Бабушкин совет

Афиноген Иванов
          Олесь привык до всего доходить сам! А надо сказать, что уже десяток лет он значился в реестре отечественной литературы под грифом «начинающий», причём, к его собственному и бесконечному удивлению, - с абсолютно нулевым результатом в разделе «Публикации».
                Молодой и перспективный (по личному мнению) автор трудился как мог: постоянно совершенствовал язык жестов, самовыражался абсолютно без мата и даже поступил на курсы для глухонемых, чтобы не иметь пробелов в образовании.
                - Мне ничьи советы даром не нужны! – строго обрывал Олесь свою бабушку, когда та открывала рот, чтобы словом помочь внуку перестать наконец быть начинающим. – Я и сам знаю: книжка должна писаться интересно, а в эпилоге ещё и красиво!
                - Ну, и чёрт с тобой! – удивлённо восклицала старуха и про себя добавляла: «И в кого он такой идиот? Не могу понять! Странный случай!»
                Между тем время текло без особых происшествий и неожиданных поворотов. Бабушка занималась по хозяйству, а Олесь помогал ей и заодно создавал художественные произведения, общаясь большей частью со знакомыми глухонемыми: те не лезли к нему с советами, зато принимали активное участие в еженедельных читках этих самых произведений: внимательно выслушивали их до конца и не перебивали.
                В отличие от столь плодотворного и ненавязчивого времяпровождения, встречи с представителями издательств по-прежнему оставались для Олеся настоящими мучениями и пыткой. Отказы на просьбы о публикации следовали один за другим. Не помогало ничего: ни язык жестов писателя (пару-тройку из них он освоил на очень высоком уровне), ни высокая его самооценка, ни даже отсутствие пробелов в образовании.
                - Не разберу – что происходит? – расстроенно спрашивал Олесь у глухонемых. – В издательствах от меня бегают как от чумы! А однажды я случайно (в дверную щёлочку) увидел, как редактор, после моего ухода, выбросил рукопись в корзину для мусора. Заговор? Они боятся моего смелого пера?
                Впрочем, настроение писателя в процессе общения с немногословными собеседниками обязательно улучшалось. 
                «Бедные-бедные! Бедные мои глухонемые! Как вы переживаете за меня! – со светлой улыбкой думал Олесь, глядя на верных друзей, пытающихся на пальцах и по-разному объяснить ему что-то. – Мне искренне жаль, но вы не будете услышаны, ведь запас понятных мне жестов ещё так мал».
                - У-тю-тю-тю! – ласково приговаривал он преданным слушателям и уходил от них. С уверенностью в своём скором признании и у других – говорящих и слышащих.
                Однако потом всё пошло не так. Знакомые глухонемые вскоре куда-то переехали, а ещё через полгода умерла бабушка.

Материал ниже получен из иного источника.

-- ==== Sys2Proof/Tests/Slice0.lean ====
section
/-! SUPPORT. Tests: well-formedness, decoding of words written out, small runs of one command from 95_test_vectors.md,
and for each statement with hypotheses a state and operands that meet them all. -/

namespace Sys2Proof.Tests

open Sys2Proof.Machine

/-! ## Well-formedness: an operand one past its field (30_encoding.md R85, R87), and the last one in it -/

theorem test_wellFormed_wrb_address : Instr.wellFormed (.wrb 65536 0) = false ∧ Instr.wellFormed (.wrb 65535 0) = true := by decide
theorem test_wellFormed_rdb_address : Instr.wellFormed (.rdb 65536) = false ∧ Instr.wellFormed (.rdb 65535) = true := by decide
theorem test_wellFormed_rsenc_payload : Instr.wellFormed (.rsenc 256 4) = false ∧ Instr.wellFormed (.rsenc 255 4) = true := by decide
theorem test_wellFormed_rsenc_parity : Instr.wellFormed (.rsenc 3 256) = false ∧ Instr.wellFormed (.rsenc 3 255) = true := by decide
theorem test_wellFormed_rssyn_payload : Instr.wellFormed (.rssyn 256 4) = false ∧ Instr.wellFormed (.rssyn 255 4) = true := by decide
theorem test_wellFormed_rssyn_parity : Instr.wellFormed (.rssyn 3 256) = false ∧ Instr.wellFormed (.rssyn 3 255) = true := by decide
theorem test_wellFormed_rsdec_payload : Instr.wellFormed (.rsdec 256 4) = false ∧ Instr.wellFormed (.rsdec 255 4) = true := by decide
theorem test_wellFormed_rsdec_parity : Instr.wellFormed (.rsdec 3 256) = false ∧ Instr.wellFormed (.rsdec 3 255) = true := by decide
theorem test_wellFormed_frbuild : Instr.wellFormed (.frbuild 256) = false ∧ Instr.wellFormed (.frbuild 255) = true := by decide
theorem test_wellFormed_frparse : Instr.wellFormed (.frparse 65536) = false ∧ Instr.wellFormed (.frparse 65535) = true := by decide
theorem test_wellFormed_lsym : Instr.wellFormed (.lsym 65536) = false ∧ Instr.wellFormed (.lsym 65535) = true := by decide
theorem test_wellFormed_bytes :
    Instr.wellFormed (.gfmul 255 255) = true ∧ Instr.wellFormed (.gfinv 255) = true ∧ Instr.wellFormed (.tone 255) = true := by decide

/-! ## Decoding: words written out by hand, as `op ++ f1 ++ f2 ++ f3` from 30_encoding.md R80 and R82 -/

theorem test_decode_gfmul : decode (0b00000001#8 ++ 0b01010011#8 ++ 0b11001010#8 ++ 0b00000000#8) = .ok (.gfmul 0x53 0xCA) := by rfl
theorem test_decode_gfinv : decode (0b00000010#8 ++ 0b01010011#8 ++ 0b00000000#8 ++ 0b00000000#8) = .ok (.gfinv 0x53) := by rfl
theorem test_decode_wrb : decode (0b00010000#8 ++ 0b00001111#8 ++ 0b00001000#8 ++ 0b00000010#8) = .ok (.wrb 0xF08 0x02) := by rfl
theorem test_decode_rdb : decode (0b00010001#8 ++ 0b00001111#8 ++ 0b00001001#8 ++ 0b00000000#8) = .ok (.rdb 0xF09) := by rfl
theorem test_decode_rsenc : decode (0b00100000#8 ++ 0b00000011#8 ++ 0b00000100#8 ++ 0b00000000#8) = .ok (.rsenc 3 4) := by rfl
theorem test_decode_rssyn : decode (0b00100001#8 ++ 0b00000011#8 ++ 0b00000100#8 ++ 0b00000000#8) = .ok (.rssyn 3 4) := by rfl
theorem test_decode_rsdec : decode (0b00100010#8 ++ 0b11001000#8 ++ 0b00111000#8 ++ 0b00000000#8) = .ok (.rsdec 200 56) := by rfl
theorem test_decode_frbuild : decode (0b00110000#8 ++ 0b11111011#8 ++ 0b00000000#8 ++ 0b00000000#8) = .ok (.frbuild 251) := by rfl
theorem test_decode_frparse : decode (0b00110001#8 ++ 0b00000001#8 ++ 0b00000010#8 ++ 0b00000000#8) = .ok (.frparse 258) := by rfl
theorem test_decode_tone : decode (0b01000000#8 ++ 0b01010011#8 ++ 0b00000000#8 ++ 0b00000000#8) = .ok (.tone 0x53) := by rfl
theorem test_decode_lsym : decode (0b01000001#8 ++ 0b00000001#8 ++ 0b00000010#8 ++ 0b00000000#8) = .ok (.lsym 258) := by rfl
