/-- A block has been zeroed: its fresh bit clears and what waited for it proceeds in order (R258). -/
def State.zeroed (s : State) (blk : Nat) : State :=
  let k := daStack (blk * 2 ^ 21)
  let ready := s.waitSt.filter (fun w => w.line * 128 / 2 ^ 21 == blk)
  let s1 := { s with clean := blk :: s.clean, zeroing := s.zeroing.filter (· != blk), waitSt := s.waitSt.filter (fun w => w.line * 128 / 2 ^ 21 != blk) }.bump
    (pgHbmc k) 0x148 0 2097152
  ready.foldl (fun st w => st.accept { line := w.line, img := w.img, pol := w.pol }) s1

/-- FRESH_ZERO_DONE (R258). -/
def execFreshZeroDone (blk : Nat) (s : State) : Out :=
  onUnit blk 221184 (fun _ => if s.zeroing.contains blk ∧ !s.clean.contains blk then s.zeroed blk else s)

/-- The lowest block from `b` on that is not listed; `n` bounds the search. -/
def firstFresh (clean : List Nat) : Nat → Nat → Nat
  | 0, b => b
  | n + 1, b => if clean.contains b then firstFresh clean n (b + 1) else b

/-- SCRUB_ZERO_BLOCK (R261): the next block of the stack whose fresh bit is set, in ascending order, is zeroed. -/
def effScrub (k : Nat) (s : State) : State :=
  let b := firstFresh s.clean s.clean.length (k * 18432)
  if b < (k + 1) * 18432 then s.zeroed b else s

/-- SCRUB_ZERO_BLOCK. -/
def execScrubZeroBlock (stack : Nat) (s : State) : Out := onStack stack (fun _ => effScrub stack s)

/-- PATROL_READ (R261, R262, R264): the next line of the stack's patrol; fresh blocks and dirty resident lines are skipped; a period of 0 turns it off. -/
def effPatrol (k outcome : Nat) (bad : List Nat) (s : State) : State :=
  if s.getF (pgHbmc k) 0x128 0 7 0 = 0 then s
  else
    let x := s.stack k
    let da := k * 0x9_0000_0000 + x.patrol * 128
    let nxt := (x.patrol + 1) % 0x1200_0000
    let s0 := s.setStack k { x with patrol := nxt, corr := if nxt = 0 then [] else x.corr }
    let dirty := match mapFind? (s.slice (homeSlice da)).lines (da / 128) with | some l => l.dirty | none => false
    if s.fresh da || dirty then s0
    else
      let s1 := ((s0.portGrant (homeSlice da) 16 (da / 128)).bump (pgHbmc k) 0x140 0 128).countEv (pgHbmc k) 0x10 1
      let s2 := if outcome = 1 then (s1.bump (pgHbmc k) 0x148 0 128).countEv (pgHbmc k) 0x11 1 else s1
      s2.hbmOutcome da outcome 6 bad

/-- PATROL_READ. -/
def execPatrolRead (stack outcome : Nat) (bad : List Nat) (s : State) : Out := onStack stack (fun _ => effPatrol stack outcome bad s)

end Sys2Proof.Machine
end

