/-- Post-package repair outcomes where the command carries none: which rows find a spare and which repairs pass, the spec leaves open. -/
def State.drawPpr (s : State) : List Nat × State :=
  let n := (List.range 12).foldl (fun m k => m + ((s.stack k).rows.filter (fun r => r.state != 2)).length) 0
  ((List.range n).map (fun i => Config.freeValue (s.freeCtr + i) % 3), { s with freeCtr := s.freeCtr + n })

/-- A PCIe reset (Table 15-2): device-core reset where boot has reached READY, every INTAKE page and every function reset. -/
def State.pcieReset (s : State) : State :=
  let s1 := (List.range 64).foldl (fun st p => if (st.intake p).entry.isSome then st.setIn p 4 else st) s
  let (os, s2) := s1.drawPpr
  let s3 := if s.bootState = 4 then s2.resetDevice os else s1
  { (List.range 64).foldl State.resetIntake s3 with fns := [], numVfs := 0 }

/-- PERST_ASSERT. -/
def effPerst (s : State) : State :=
  if s.module.perst then s else { s.pcieReset with module := { s.pcieReset.module with perst := true, portTrained := false } }

/-- PERST_ASSERT. -/
def execPerstAssert (s : State) : Out := .next (effPerst s)

/-- PERST_DEASSERT (R456): the port trains once the module has power-good. -/
def execPerstDeassert (s : State) : Out := .next { s with module := { s.module with perst := false, portTrained := s.module.pwrGood } }

/-- HOT_RESET. -/
def execHotReset (s : State) : Out := .next s.pcieReset

/-- SECONDARY_BUS_RESET. -/
def execSecondaryBusReset (s : State) : Out := .next s.pcieReset

/-- PCIE_LINK_DOWN. -/
def execPcieLinkDown (s : State) : Out := .next s.pcieReset

/-- Whether function `f` has a configuration space: the PF, and a VF that VF Enable and NumVFs give. -/
def State.fnThere (s : State) (f : Nat) : Bool := f == 0 || (s.fn f).enabled

/-- D3HOT_ENTRY. -/
def effD3 (f : Nat) (s : State) : State := if s.fnThere f then (s.setFn f { s.fn f with d3hot := true }).pauseIntake f else s

/-- D3HOT_ENTRY. -/
def execD3hotEntry (fn : Nat) (s : State) : Out := onPol fn (fun _ => effD3 fn s)

/-- D0_ENTRY: with Bus Master Enable set, the INTAKE resumes. -/
def effD0 (f : Nat) (s : State) : State := if s.fnThere f then (s.setFn f { s.fn f with d3hot := false }).resumeIntake f else s

/-- D0_ENTRY. -/
def execD0Entry (fn : Nat) (s : State) : Out := onPol fn (fun _ => effD0 fn s)

/-- BUS_MASTER_ENABLE_CHANGE. -/
def effBme (f : Nat) (en : Bool) (s : State) : State :=
  if !s.fnThere f then s
  else if en then (s.setFn f { s.fn f with bme := true }).resumeIntake f else (s.setFn f { s.fn f with bme := false }).pauseIntake f

/-- BUS_MASTER_ENABLE_CHANGE. -/
def execBusMasterEnableChange (fn : Nat) (en : Bool) (s : State) : Out := onPol fn (fun _ => effBme fn en s)

/-- VF_ENABLE_CHANGE (R428): VFs 1 to `num` are enabled, or none; a VF that comes or goes has its configuration space at reset. -/
def effVfEnable (en : Bool) (num : Nat) (s : State) : State :=
  (List.range 64).foldl (fun st f =>
    let on := en && decide (1 ≤ f) && decide (f ≤ num)
    if f = 0 ∨ (st.fn f).enabled = on then st else (st.setFn f { enabled := on }).pauseIntake f) { s with numVfs := num }

/-- VF_ENABLE_CHANGE. -/
def execVfEnableChange (en : Bool) (num : Nat) (s : State) : Out := .next (effVfEnable en num s)

end Sys2Proof.Machine
end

                На Олесе осталось небольшое, но весьма хлопотливое хозяйство обычного подворья: куры с цыплятами, коза, гуси и корова с маленьким глупым телёнком, за которым нужен был глаз да глаз. Дурак-телок рос слишком уж самостоятельным, требовал почти неусыпного внимания, а иначе просто-напросто рисковал сломать себе шею.
                «Мы должны найти общий язык! Или что?» – мучил свою голову Олесь и безуспешно пытался объясниться с непонятливой животиной посредством сурдоперевода.  Освоенного им с грехом пополам на курсах для глухонемых.
                Вконец измученный перманентными бытовыми делами писатель совсем перестал творить и посещать Издательские дома, а всё больше стал теперь о чём-то задумываться и что-то мучительно, но безуспешно пытался понять.
                В очередной раз возвратившись в дом со скотного двора, Олесь без сил садился на тяжёлый крестьянский табурет и, закурив, опять и опять вспоминал последние слова бабушки: «Никогда не забывай после дойки помыться и надеть чистую сорочку, внучок. И рукописи от козьих шариков чисть тщательно и ежедневно».
                А потом он снова курил и думал, думал, думал…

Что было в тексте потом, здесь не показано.